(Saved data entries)
::::

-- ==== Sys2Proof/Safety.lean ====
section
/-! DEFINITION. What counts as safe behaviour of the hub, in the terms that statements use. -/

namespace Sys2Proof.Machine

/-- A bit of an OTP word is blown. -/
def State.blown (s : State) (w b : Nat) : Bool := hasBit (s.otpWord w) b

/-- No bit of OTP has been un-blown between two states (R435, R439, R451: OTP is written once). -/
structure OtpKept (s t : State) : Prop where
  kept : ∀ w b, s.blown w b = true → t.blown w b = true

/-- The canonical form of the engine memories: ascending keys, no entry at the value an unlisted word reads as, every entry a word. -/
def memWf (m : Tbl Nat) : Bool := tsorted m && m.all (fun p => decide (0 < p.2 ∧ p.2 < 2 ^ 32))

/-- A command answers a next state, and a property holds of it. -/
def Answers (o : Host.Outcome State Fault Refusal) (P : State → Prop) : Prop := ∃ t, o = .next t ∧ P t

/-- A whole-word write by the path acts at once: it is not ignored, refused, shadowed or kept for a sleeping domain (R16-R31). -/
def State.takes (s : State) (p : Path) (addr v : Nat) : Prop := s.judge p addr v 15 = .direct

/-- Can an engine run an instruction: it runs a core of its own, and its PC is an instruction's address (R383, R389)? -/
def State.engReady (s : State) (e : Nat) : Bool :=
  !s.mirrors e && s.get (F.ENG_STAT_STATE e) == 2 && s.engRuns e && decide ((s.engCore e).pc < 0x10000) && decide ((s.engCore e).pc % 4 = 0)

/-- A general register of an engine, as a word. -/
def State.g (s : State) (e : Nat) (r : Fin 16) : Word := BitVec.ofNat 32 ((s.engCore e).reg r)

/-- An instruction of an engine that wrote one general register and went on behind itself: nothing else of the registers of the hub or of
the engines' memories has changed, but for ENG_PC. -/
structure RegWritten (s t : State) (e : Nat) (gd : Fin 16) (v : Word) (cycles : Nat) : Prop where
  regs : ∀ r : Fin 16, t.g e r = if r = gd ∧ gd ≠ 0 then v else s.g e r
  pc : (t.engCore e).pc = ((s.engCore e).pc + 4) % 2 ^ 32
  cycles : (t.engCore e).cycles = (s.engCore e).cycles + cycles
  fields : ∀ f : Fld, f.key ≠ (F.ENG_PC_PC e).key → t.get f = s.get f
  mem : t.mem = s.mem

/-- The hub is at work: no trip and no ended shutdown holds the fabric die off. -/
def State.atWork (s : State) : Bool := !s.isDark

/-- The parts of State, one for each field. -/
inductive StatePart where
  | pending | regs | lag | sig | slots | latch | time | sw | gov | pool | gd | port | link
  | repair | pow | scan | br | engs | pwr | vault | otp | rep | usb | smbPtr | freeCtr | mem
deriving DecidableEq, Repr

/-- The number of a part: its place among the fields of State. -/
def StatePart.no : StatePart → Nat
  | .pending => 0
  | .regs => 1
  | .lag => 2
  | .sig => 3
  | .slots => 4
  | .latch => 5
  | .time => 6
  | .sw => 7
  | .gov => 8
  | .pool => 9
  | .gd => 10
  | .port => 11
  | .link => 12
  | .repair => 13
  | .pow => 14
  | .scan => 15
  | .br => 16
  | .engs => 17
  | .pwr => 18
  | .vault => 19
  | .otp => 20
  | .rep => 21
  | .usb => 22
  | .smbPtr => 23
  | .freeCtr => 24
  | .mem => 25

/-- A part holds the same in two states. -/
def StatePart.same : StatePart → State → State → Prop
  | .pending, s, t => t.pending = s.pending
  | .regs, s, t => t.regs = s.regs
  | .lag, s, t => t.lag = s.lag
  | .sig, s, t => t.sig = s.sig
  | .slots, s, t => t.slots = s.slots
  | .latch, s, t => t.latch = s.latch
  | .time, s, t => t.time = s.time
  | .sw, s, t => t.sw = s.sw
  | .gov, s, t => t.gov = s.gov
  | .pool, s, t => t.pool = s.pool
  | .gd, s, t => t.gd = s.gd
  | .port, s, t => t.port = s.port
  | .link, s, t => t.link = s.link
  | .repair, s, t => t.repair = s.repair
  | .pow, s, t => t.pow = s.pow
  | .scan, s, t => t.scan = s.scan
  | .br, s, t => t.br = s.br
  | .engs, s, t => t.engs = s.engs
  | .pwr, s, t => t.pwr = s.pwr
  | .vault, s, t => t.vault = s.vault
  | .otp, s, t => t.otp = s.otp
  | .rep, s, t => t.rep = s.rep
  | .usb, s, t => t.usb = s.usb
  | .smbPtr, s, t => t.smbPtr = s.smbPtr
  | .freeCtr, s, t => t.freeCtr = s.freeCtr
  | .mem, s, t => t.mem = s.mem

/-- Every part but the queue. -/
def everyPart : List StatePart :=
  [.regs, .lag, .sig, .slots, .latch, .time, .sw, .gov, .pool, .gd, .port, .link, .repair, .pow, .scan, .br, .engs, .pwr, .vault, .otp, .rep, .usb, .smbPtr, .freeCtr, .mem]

::::

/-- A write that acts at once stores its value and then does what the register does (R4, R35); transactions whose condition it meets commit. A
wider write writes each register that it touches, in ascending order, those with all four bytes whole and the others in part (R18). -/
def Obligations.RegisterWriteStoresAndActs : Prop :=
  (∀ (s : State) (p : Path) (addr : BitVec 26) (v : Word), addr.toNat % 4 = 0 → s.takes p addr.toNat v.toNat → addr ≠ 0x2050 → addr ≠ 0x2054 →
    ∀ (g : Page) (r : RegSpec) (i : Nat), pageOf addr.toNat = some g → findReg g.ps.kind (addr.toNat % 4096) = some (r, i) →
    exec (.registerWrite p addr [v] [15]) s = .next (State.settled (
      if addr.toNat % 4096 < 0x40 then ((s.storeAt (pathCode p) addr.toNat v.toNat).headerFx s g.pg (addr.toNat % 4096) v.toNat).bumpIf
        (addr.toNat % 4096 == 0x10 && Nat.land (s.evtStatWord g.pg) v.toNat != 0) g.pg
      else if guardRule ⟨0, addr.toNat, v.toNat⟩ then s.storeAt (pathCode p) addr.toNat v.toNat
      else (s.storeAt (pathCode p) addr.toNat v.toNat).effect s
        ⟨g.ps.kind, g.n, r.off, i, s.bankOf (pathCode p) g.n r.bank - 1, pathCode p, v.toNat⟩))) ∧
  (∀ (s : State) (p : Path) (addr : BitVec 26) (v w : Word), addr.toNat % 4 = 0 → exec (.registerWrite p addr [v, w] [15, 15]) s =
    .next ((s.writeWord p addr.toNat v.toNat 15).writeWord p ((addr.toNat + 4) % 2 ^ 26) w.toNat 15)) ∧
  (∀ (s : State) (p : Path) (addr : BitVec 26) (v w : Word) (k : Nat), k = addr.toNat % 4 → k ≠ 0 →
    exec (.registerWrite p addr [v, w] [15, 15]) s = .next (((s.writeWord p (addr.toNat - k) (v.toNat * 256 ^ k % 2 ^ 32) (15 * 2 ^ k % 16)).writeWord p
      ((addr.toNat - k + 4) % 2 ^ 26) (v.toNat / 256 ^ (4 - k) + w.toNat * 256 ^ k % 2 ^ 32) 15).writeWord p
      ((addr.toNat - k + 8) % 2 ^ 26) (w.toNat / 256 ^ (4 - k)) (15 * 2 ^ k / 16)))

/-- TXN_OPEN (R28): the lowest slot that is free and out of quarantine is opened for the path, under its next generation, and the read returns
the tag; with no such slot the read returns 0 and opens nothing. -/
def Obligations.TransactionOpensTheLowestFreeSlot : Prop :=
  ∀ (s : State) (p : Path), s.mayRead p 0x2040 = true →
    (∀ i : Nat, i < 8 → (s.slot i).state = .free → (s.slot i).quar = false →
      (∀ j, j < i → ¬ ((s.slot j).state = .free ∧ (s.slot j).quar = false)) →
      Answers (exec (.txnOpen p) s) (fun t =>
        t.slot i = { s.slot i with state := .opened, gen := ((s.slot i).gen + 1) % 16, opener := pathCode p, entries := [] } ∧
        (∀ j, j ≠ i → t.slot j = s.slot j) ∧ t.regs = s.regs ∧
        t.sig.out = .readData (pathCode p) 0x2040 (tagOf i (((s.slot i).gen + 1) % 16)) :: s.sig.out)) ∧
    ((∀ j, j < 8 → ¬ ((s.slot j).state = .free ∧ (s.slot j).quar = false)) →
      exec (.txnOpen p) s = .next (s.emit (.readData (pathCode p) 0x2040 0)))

::::

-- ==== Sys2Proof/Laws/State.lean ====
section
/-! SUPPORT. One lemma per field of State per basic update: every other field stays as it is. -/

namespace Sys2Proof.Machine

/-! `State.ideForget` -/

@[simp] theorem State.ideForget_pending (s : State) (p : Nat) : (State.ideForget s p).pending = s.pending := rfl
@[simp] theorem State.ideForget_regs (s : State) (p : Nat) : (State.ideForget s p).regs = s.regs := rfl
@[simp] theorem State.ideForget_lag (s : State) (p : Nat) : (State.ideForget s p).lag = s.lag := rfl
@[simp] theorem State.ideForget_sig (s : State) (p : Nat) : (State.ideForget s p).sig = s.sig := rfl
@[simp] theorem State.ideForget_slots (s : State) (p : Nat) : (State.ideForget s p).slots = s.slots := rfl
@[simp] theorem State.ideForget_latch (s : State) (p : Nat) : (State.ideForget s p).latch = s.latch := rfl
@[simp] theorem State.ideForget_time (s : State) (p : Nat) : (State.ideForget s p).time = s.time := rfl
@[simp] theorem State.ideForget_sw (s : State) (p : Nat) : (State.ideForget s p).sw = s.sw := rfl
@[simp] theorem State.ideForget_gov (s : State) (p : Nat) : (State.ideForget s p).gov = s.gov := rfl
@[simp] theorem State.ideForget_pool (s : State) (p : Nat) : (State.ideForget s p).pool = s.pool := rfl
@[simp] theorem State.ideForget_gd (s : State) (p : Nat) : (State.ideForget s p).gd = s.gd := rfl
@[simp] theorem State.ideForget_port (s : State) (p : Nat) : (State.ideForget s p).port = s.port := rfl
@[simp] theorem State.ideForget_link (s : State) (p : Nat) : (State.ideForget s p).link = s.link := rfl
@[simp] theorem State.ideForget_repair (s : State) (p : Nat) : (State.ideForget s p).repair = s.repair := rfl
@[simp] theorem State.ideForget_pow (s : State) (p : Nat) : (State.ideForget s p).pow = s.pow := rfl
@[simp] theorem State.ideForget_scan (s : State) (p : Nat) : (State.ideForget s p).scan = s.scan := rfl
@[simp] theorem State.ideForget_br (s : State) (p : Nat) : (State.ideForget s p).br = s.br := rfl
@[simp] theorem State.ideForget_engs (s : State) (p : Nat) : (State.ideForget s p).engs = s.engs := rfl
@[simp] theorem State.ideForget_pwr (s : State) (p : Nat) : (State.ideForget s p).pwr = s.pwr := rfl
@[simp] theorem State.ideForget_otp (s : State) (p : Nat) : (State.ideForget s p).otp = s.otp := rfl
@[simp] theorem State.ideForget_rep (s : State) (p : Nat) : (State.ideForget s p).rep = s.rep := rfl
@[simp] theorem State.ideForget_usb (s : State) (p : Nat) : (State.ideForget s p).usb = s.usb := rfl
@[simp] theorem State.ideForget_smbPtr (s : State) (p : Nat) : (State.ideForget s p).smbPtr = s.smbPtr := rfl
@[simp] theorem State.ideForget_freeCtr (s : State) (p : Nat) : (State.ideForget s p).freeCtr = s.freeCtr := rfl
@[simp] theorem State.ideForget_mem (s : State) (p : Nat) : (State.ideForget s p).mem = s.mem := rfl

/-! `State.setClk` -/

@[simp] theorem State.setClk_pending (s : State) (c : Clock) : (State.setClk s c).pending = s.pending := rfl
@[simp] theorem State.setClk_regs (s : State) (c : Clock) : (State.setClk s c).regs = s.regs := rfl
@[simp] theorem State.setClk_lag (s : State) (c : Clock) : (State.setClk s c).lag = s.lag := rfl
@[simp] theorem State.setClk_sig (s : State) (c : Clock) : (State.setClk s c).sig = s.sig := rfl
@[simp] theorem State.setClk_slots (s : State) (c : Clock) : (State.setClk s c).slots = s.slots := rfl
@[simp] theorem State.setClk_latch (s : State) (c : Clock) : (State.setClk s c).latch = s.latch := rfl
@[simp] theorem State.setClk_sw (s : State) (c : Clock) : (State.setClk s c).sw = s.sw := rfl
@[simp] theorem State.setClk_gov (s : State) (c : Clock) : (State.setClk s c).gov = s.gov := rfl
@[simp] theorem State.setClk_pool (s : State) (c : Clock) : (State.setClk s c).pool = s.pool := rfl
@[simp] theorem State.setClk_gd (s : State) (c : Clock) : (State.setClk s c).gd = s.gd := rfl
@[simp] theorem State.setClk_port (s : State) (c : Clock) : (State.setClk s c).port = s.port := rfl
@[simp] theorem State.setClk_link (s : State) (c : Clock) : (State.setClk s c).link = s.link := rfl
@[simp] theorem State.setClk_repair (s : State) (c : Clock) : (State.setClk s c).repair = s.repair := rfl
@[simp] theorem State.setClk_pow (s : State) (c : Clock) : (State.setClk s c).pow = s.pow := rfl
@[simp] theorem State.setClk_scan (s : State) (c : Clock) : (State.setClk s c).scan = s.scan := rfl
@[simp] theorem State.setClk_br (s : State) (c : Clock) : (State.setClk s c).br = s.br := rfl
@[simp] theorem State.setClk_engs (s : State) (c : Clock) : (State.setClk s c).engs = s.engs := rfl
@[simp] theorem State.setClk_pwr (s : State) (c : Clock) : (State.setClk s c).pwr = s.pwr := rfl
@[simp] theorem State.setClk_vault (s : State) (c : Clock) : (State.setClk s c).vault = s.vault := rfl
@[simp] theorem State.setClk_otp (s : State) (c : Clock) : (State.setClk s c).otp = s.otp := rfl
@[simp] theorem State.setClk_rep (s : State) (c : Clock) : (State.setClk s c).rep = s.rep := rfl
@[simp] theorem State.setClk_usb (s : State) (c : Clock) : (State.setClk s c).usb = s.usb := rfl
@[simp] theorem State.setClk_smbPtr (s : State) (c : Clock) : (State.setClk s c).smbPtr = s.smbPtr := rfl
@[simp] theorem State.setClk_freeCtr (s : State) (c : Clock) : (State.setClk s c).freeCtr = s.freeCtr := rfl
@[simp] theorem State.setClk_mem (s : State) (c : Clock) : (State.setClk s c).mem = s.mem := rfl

::::

**What this task involves**
Using the entries, return every line where the word "repair" can be found.

**Task output**
  | repair | pow | scan | br | engs | pwr | vault | otp | rep | usb | smbPtr | freeCtr | mem
  | .repair => 13
  | .repair, s, t => t.repair = s.repair
  [.regs, .lag, .sig, .slots, .latch, .time, .sw, .gov, .pool, .gd, .port, .link, .repair, .pow, .scan, .br, .engs, .pwr, .vault, .otp, .rep, .usb, .smbPtr, .freeCtr, .mem]
@[simp] theorem State.ideForget_repair (s : State) (p : Nat) : (State.ideForget s p).repair = s.repair := rfl
@[simp] theorem State.setClk_repair (s : State) (c : Clock) : (State.setClk s c).repair = s.repair := rfl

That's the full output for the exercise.